▶ **WHAT IS REQUIRED**: After locating "f).bPalette = s.bPalette := rfl" in the listing below, copy that line and each one after it exactly, ending with the line that has "f).ret = s.ret := rfl".

▶ **DATA PROVIDED**:
Start of Block

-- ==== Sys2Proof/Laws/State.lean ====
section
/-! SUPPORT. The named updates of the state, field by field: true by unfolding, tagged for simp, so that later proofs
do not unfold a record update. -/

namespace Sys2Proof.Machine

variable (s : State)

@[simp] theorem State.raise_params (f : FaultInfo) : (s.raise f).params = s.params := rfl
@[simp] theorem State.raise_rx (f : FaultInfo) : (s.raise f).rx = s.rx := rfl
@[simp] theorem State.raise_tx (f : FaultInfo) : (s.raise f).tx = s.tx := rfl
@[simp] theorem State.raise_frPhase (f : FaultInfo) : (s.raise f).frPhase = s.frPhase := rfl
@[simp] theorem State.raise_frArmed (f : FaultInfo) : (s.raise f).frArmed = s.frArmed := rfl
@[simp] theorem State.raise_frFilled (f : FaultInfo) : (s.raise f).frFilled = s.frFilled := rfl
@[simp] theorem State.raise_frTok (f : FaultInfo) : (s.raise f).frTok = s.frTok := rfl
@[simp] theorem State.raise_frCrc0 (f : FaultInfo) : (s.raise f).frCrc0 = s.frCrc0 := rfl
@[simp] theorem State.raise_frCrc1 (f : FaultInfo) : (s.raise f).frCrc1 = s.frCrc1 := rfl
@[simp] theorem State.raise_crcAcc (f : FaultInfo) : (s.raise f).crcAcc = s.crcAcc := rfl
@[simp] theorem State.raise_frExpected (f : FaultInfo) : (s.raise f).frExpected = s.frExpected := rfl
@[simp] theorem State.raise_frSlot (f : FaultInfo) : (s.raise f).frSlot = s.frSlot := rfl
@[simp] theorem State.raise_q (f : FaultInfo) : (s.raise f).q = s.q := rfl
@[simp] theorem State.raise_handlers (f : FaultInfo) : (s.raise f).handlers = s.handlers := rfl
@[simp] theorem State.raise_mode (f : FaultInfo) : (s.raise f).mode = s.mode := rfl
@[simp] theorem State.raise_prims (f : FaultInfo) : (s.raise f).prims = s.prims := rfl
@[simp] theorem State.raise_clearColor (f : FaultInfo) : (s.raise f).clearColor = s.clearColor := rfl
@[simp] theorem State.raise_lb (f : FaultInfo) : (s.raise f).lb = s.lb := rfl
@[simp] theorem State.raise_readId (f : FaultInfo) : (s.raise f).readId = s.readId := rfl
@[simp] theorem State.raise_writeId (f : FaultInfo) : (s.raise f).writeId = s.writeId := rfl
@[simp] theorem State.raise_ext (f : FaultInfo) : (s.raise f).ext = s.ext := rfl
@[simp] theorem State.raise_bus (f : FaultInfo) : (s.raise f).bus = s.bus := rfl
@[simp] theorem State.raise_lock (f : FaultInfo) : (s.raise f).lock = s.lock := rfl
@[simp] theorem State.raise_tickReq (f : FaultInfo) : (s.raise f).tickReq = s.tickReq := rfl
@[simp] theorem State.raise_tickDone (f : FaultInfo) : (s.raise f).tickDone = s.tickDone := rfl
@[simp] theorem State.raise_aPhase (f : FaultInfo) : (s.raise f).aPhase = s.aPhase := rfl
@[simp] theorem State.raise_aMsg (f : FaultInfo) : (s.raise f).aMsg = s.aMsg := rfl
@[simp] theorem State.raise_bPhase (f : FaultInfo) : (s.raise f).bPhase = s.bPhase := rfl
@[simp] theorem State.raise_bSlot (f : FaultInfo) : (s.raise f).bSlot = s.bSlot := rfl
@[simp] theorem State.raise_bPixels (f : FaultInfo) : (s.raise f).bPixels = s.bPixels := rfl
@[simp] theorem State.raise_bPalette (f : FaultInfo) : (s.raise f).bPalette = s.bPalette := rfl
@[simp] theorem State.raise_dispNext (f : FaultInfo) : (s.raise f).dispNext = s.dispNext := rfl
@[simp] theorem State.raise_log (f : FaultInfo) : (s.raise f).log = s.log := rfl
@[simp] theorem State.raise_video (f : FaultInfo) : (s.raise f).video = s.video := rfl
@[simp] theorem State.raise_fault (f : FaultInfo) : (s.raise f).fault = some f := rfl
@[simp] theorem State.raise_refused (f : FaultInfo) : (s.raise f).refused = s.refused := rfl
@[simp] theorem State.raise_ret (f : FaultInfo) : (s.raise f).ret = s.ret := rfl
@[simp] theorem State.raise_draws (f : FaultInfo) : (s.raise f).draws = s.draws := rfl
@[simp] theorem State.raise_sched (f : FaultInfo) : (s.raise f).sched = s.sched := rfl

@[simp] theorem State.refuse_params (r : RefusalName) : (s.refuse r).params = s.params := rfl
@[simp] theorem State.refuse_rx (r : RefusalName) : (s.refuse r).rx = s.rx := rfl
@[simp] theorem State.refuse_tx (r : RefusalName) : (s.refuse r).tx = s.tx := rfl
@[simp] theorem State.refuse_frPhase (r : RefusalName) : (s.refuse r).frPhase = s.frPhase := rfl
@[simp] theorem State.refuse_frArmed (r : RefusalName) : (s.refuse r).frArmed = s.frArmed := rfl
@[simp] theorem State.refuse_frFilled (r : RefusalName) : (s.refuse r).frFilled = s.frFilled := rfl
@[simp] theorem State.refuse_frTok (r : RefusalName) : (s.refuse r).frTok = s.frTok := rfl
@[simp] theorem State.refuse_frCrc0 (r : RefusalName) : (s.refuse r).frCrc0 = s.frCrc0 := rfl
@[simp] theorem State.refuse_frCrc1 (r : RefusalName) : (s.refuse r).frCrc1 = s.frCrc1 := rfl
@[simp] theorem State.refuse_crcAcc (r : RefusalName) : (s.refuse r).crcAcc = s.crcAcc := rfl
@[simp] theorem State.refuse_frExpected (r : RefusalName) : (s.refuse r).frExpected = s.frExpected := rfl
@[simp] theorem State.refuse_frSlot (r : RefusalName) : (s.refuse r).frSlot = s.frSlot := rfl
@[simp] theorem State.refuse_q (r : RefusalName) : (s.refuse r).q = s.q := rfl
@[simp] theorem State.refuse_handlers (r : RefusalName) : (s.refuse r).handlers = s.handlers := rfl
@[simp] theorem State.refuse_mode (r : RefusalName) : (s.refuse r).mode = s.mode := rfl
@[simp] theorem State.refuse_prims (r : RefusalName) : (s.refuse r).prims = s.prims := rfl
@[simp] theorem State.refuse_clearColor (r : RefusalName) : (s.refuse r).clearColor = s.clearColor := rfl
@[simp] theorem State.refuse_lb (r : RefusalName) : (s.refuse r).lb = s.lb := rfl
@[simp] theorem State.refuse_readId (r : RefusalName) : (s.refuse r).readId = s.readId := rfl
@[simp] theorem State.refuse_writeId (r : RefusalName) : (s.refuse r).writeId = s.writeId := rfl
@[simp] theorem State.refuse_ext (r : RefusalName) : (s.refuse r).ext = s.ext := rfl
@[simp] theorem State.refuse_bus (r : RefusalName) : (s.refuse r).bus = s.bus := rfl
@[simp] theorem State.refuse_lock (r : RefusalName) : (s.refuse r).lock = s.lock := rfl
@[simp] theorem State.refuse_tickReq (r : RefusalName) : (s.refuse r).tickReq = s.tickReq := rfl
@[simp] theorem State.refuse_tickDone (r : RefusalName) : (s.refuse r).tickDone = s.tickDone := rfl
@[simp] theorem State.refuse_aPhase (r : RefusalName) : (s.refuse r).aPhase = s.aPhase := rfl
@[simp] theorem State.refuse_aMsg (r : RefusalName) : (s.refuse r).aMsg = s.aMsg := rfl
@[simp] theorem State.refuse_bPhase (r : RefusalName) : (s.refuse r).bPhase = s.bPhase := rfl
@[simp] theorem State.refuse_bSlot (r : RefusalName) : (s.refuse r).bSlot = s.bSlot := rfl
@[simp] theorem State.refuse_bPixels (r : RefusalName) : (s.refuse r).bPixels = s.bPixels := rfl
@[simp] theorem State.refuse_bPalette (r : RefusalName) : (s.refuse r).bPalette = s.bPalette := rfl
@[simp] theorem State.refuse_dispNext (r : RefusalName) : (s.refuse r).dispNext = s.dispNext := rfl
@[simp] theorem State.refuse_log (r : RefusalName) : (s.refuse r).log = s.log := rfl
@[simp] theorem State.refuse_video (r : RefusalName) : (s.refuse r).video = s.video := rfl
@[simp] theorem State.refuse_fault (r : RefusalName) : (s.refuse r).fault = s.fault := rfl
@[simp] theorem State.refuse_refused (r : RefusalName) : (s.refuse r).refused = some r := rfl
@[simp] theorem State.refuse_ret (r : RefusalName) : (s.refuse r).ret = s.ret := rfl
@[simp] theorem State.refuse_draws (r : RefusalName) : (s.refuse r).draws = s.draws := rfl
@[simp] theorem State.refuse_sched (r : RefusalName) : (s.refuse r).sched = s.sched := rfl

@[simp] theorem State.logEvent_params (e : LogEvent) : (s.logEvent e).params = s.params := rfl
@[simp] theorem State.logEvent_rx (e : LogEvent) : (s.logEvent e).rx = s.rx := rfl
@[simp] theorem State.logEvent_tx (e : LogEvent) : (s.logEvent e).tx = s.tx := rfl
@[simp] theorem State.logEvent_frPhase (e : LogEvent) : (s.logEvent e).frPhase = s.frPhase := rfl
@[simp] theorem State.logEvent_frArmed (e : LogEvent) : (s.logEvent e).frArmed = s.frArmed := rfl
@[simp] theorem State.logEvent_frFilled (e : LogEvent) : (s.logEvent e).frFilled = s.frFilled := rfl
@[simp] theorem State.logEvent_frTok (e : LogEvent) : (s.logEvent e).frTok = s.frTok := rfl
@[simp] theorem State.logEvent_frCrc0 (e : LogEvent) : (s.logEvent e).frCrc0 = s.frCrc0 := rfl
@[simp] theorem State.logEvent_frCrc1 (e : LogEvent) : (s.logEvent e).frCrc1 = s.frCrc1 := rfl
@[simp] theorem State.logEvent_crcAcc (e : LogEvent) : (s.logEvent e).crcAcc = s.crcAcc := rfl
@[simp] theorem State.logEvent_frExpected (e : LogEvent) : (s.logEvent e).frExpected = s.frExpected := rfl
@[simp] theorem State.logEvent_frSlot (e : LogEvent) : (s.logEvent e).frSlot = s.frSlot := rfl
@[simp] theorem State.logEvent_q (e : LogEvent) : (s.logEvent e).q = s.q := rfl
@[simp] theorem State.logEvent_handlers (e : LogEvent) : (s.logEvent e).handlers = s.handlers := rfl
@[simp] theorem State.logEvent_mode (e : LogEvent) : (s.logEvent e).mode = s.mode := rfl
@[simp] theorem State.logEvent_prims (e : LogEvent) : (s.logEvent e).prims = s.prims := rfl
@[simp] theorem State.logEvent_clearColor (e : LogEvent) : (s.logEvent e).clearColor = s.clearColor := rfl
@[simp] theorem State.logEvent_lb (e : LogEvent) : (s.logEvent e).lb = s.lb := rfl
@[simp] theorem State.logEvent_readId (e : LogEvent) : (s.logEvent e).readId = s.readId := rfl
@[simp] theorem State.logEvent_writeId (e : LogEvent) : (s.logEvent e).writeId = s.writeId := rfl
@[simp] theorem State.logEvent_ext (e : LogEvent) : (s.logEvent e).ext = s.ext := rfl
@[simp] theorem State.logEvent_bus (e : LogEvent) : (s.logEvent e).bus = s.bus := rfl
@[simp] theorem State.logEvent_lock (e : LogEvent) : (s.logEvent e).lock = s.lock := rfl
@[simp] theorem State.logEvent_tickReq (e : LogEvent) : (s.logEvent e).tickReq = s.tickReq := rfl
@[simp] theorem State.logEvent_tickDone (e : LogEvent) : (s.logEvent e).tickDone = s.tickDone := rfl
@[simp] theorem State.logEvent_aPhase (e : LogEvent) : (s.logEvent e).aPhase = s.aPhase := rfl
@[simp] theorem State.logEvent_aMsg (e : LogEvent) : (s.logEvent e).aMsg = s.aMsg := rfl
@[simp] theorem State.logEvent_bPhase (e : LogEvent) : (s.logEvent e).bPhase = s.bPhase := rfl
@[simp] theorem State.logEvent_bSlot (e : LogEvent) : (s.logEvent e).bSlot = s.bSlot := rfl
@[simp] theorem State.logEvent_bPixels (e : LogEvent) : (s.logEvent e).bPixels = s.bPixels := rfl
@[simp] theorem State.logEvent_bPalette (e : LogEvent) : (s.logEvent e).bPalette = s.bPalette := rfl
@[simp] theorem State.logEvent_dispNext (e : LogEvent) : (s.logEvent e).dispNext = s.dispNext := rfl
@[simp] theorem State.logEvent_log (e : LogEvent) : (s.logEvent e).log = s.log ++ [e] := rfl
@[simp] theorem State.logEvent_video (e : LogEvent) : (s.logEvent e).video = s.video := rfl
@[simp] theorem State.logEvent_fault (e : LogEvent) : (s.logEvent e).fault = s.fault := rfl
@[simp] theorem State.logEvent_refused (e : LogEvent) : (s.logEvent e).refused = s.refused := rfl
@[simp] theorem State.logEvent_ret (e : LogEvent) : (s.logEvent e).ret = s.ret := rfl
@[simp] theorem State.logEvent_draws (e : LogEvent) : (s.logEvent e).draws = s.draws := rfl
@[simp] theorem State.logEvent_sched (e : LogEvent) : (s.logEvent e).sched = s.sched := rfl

End of Block

▶ **RESPONSE TO THIS TASK**:
@[simp] theorem State.raise_bPalette (f : FaultInfo) : (s.raise f).bPalette = s.bPalette := rfl
@[simp] theorem State.raise_dispNext (f : FaultInfo) : (s.raise f).dispNext = s.dispNext := rfl
@[simp] theorem State.raise_log (f : FaultInfo) : (s.raise f).log = s.log := rfl
@[simp] theorem State.raise_video (f : FaultInfo) : (s.raise f).video = s.video := rfl
@[simp] theorem State.raise_fault (f : FaultInfo) : (s.raise f).fault = some f := rfl
@[simp] theorem State.raise_refused (f : FaultInfo) : (s.raise f).refused = s.refused := rfl
@[simp] theorem State.raise_ret (f : FaultInfo) : (s.raise f).ret = s.ret := rfl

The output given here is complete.